Single by James Barker Band

from the album Game On
- Released: March 3, 2017
- Genre: Country
- Length: 3:11
- Label: Universal Canada; New Revolution;
- Songwriter(s): James Barker; Travis Wood; Gavin Slate; Donovan Woods;
- Producer(s): Todd Clark

James Barker Band singles chronology
| "Just Sayin'" (2016) | "Chills" (2017) | "It's Working" (2017) |

= Chills (James Barker Band song) =

"Chills" is a song recorded by Canadian country music group James Barker Band for their debut extended play, Game On (2017). It was released March 3, 2017 through Universal Music Canada as the collection's third single. Lead singer James Barker co-wrote the song with Gavin Slate, Donovan Woods, and Travis Wood. The song impacted American country radio on October 23, 2017, as the group's debut single in the United States.

"Chills" has become the group's most successful single to date, becoming their first release to hit number one on the Canada Country chart and their first to chart on the Canadian Hot 100. In the United States, "Chills" also became their first single to chart on the Billboard Country Airplay chart, reaching a peak position of 49.

==Critical reception==
Country music blog The Shotgun Seat wrote that "Chills" is "a clear standout" on the EP, "with its rolling rhythm and fast-paced chorus." Annie Reuter of Sounds Like Nashville wrote that the song "solidif[ies] the band's staying power," and called it "infectious."

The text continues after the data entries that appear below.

/-- Settles O12: each failing check answers its own error once those before it pass (`exec_start_of_error`), and a START
that passes all four begins a frame (`exec_start_of_valid`). -/
theorem startChecksInOrder : Obligations.StartChecksInOrder := by
  intro i s e c hi hb
  rw [waveformScope_iff]
  refine ⟨fun hc => ?scope, fun h1 h5 hw => ?width, fun h1 h5 hw hh => ?height, fun hc hw hh hwide => ?capacity,
    fun h1 h5 hw hh hfits => ?valid⟩
  case scope => exact exec_start_of_invalidScope hi hb (hc.imp_left fun h => congrArg BitVec.toNat h)
  case width => exact exec_start_of_error hi hb (startCheck_of_zeroWidth ⟨h1, h5⟩ hw _ _)
  case height => exact exec_start_of_error hi hb (startCheck_of_zeroHeight ⟨h1, h5⟩ hw hh _)
  case capacity => exact exec_start_of_error hi hb (startCheck_of_widthExceedsCapacity hc hw hh hwide)
  case valid =>
    have hvalid : startCheck s.caps c s.width s.height = none :=
      startCheck_eq_none_iff.2 ⟨⟨h1, h5⟩, Nat.pos_of_ne_zero hw, Nat.pos_of_ne_zero hh, hfits⟩
    exact ⟨_, exec_start_of_valid hi hb hvalid, rfl, rfl, rfl⟩

/-! ### Every operation completes (R142, R163) -/

/-- No operation faults or is refused: only the read of the result window decides between two answers, by STATE. -/
theorem exec_completes (i : Instr) (s : State) : ∃ t, exec i s = .next t := by
  cases i with
  | rdResult j =>
    by_cases hs : s.seq = .done
    · exact ⟨_, exec_rdResult_of_done hs j⟩
    · exact ⟨_, exec_rdResult_of_not_done hs j⟩
  | _ => exact ⟨_, rfl⟩

/-- A request ends with its response. -/
theorem RequestEffect.responds {i : Instr} {s t : State} (h : RequestEffect s i t) : ∃ r, t.rsp = some r := by
  cases h with
  | answer _ rdata err => exact ⟨_, State.respond_rsp s rdata err⟩
  | cfg | start | abort | wrStatus | wrWidth | wrHeight => exact ⟨_, State.writeDone_rsp _⟩

/-- Settles O24: every operation has a next state (`exec_completes`), and one that a transaction decodes to has the
effect of a request, which responds. -/
theorem everyOperationCompletes : Obligations.EveryOperationCompletes := by
  intro i s
  obtain ⟨t, ht⟩ := exec_completes i s
  refine ⟨t, ht, ?_⟩
  rintro wMax q rfl
  obtain ⟨r, hr⟩ := (exec_decodeReq_effect ht).responds
  exact hr ▸ Option.some_ne_none r

end Sys2Proof.Machine
end

section
/-! Reset, the broken handshakes, and that a run never stops (`70_reset_and_hazards.md` R151, R152, R160, R163). -/

namespace Sys2Proof.Machine

/-! ### The scheduled events that are no operation -/

/-- A scheduled Reset is the whole step. -/
theorem step_of_scheduled_reset {s : State} {ts : List Turn} {lost : Bool} (ht : s.schedule = .reset lost :: ts) :
    step s = .next (State.resetEvent { s with rsp := none, schedule := ts } lost) :=
  step_of_fetch_quiet (State.fetch_scheduled ht)

/-- Settles O42: the scheduled step is the reset event, which writes the registers of `State.resetWith` and keeps the
agents' inputs. -/
theorem resetEventResetsEverything : Obligations.ResetEventResetsEverything :=
  fun _ _ _ ht => step_of_scheduled_reset ht

/-- A fetch that gives no behaviour refuses the step. -/
theorem step_of_fetch_stop {s : State} {r : Refusal} (h : s.fetch = .stop r) : step s = .refused r := by
  simp [step, h]

/-- Settles O44: a scheduled breach is fetched as an input without behaviour. -/
theorem brokenHandshakeIsRefused : Obligations.BrokenHandshakeIsRefused :=
  fun _ _ => ⟨fun ht => step_of_fetch_stop (State.fetch_scheduled ht),
    fun ht => step_of_fetch_stop (State.fetch_scheduled ht)⟩

/-! ### Which turn is taken -/

/-- No agent breaks its handshake by the free choice (log entry 6). -/
theorem State.enabled_no_breach {s : State} {t : Turn} (h : t ∈ s.enabled) : t ≠ .hostBreach ∧ t ≠ .sourceBreach := by
  have hsub : s.enabled ⊆ [.bus, .beat, .clear] := by
    unfold State.enabled
    refine List.append_subset.2 ⟨List.append_subset.2 ⟨?_, ?_⟩, ?_⟩ <;> split <;> simp
  obtain rfl | rfl | rfl : t = .bus ∨ t = .beat ∨ t = .clear := by simpa using hsub h
  all_goals exact ⟨nofun, nofun⟩

/-- Where several events are enabled, one of them is taken (log entry 6). -/
theorem State.fetchNext_choice {s : State} {t u : Turn} {rest : List Turn} (ht : s.schedule = [])
    (he : s.enabled = t :: u :: rest) :
    ∃ v ∈ s.enabled, s.fetchNext = State.fetchTurn { s with freeTurns := s.freeTurns + 1 } v := by
  have hlt : Config.freeChoice s.freeTurns % (t :: u :: rest).length < (t :: u :: rest).length :=
    Nat.mod_lt _ (Nat.succ_pos _)
  refine ⟨(t :: u :: rest).getD (Config.freeChoice s.freeTurns % (t :: u :: rest).length) t, ?_, ?_⟩
  · rw [he, List.getD_eq_getElem _ t hlt]
    exact List.getElem_mem hlt
  · simp only [State.fetchNext, ht, he]

/-- The turn taken is one that the schedule names, or one that is enabled. -/
theorem State.fetchNext_cases (s : State) :
    s.fetchNext = .quiet s ∨
    (∃ t sched n, (t ∈ s.schedule ∨ t ∈ s.enabled) ∧
      s.fetchNext = State.fetchTurn { s with schedule := sched, freeTurns := n } t) := by
  cases ht : s.schedule with
  | cons t ts => exact .inr ⟨t, ts, s.freeTurns, .inl List.mem_cons_self, by simp only [State.fetchNext, ht]⟩
  | nil =>
    match he : s.enabled with
    | [] => exact .inl (State.fetchNext_none ht he)
    | [t] => exact .inr ⟨t, [], s.freeTurns, .inr List.mem_cons_self, ht ▸ State.fetchNext_single ht he⟩
    | t :: u :: rest =>
      obtain ⟨v, hv, hf⟩ := State.fetchNext_choice ht he
      exact .inr ⟨v, [], s.freeTurns + 1, .inr (he ▸ hv), ht ▸ hf⟩

/-! ### A legal state never stops (R163) -/

/-- In a legal RUN or DRAIN every beat selects an operation: ACT_SCOPE is 1 to 5 (R74). -/
theorem Legal.decodeBeat_ok {s : State} (h : Legal s) (hs : s.seq = .run ∨ s.seq = .drain) (b : Beat) :
    ∃ i, decodeBeat s.seq s.actScope b = .ok i := by
  obtain hs | hs := hs
  · obtain ⟨i, hi, -⟩ := (h.frame_run hs).beat_selects (pixelOfData b.data) b.last
    exact ⟨i, hs ▸ hi⟩
  · exact ⟨.pixDrain (pixelOfData b.data) b.last, by rw [hs]; rfl⟩

/-- In a legal state a beat is taken or waits. -/
theorem Legal.fetchBeat_ne_stop {s : State} (h : Legal s) (r : Refusal) : s.fetchBeat ≠ .stop r := by
  by_cases hs : s.seq = .run ∨ s.seq = .drain
  · cases hb : s.source with
    | nil => simp [State.fetchBeat, hb]
    | cons b bs =>
      obtain ⟨i, hi⟩ := h.decodeBeat_ok hs b
      simp [State.fetchBeat_of_accepted hb hi]
  · simp [State.fetchBeat_waits (not_or.1 hs)]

In 2018, the song received a SOCAN Songwriting Prize nomination, and won the award for Single of the Year at the Canadian Country Music Awards.

==Commercial performance==
"Chills" debuted at number 38 on the Billboard Canada Country chart dated April 1, 2017. It reached number 1 on the chart dated July 1, 2017. This makes it the group's highest-charting single (surpassing the number 3 peak of their debut hit, "Lawn Chair Lazy") and their first chart-topper. "Chills" also entered the Canadian Hot 100 chart dated May 20, 2017 at number 94, becoming their first single to appear on the chart. It reached its peak position of 91 the following week, on the chart dated May 27, 2017. "Chills" was certified Platinum by Music Canada in April 2019, indicating digital sales of over 80,000 copies, and was later certified Double Platinum in July 2023.

==Music video==
An accompanying music video directed by Ben Knechtel premiered on March 24, 2017. The video follows a fictionalized date between social media influencer Kristen Hancher and her boyfriend Andrew Gregory. Clips of the band performing on a stage with a lighted backdrop are also interspersed with the date scenes.

==Charts==

| Chart (2017–18) | Peak position |
|---|---|
| Canada (Canadian Hot 100) | 91 |
| Canada Country (Billboard) | 1 |
| US Country Airplay (Billboard | 49 |

===Year-end charts===

| Chart (2017) | Position |
|---|---|
| Canada Country (Billboard) | 23 |

==Certifications==

| Region | Certification | Certified units/sales |
| Canada (Music Canada) | 2× Platinum | 160,000^{‡} |
^{‡} Sales+streaming figures based on certification alone.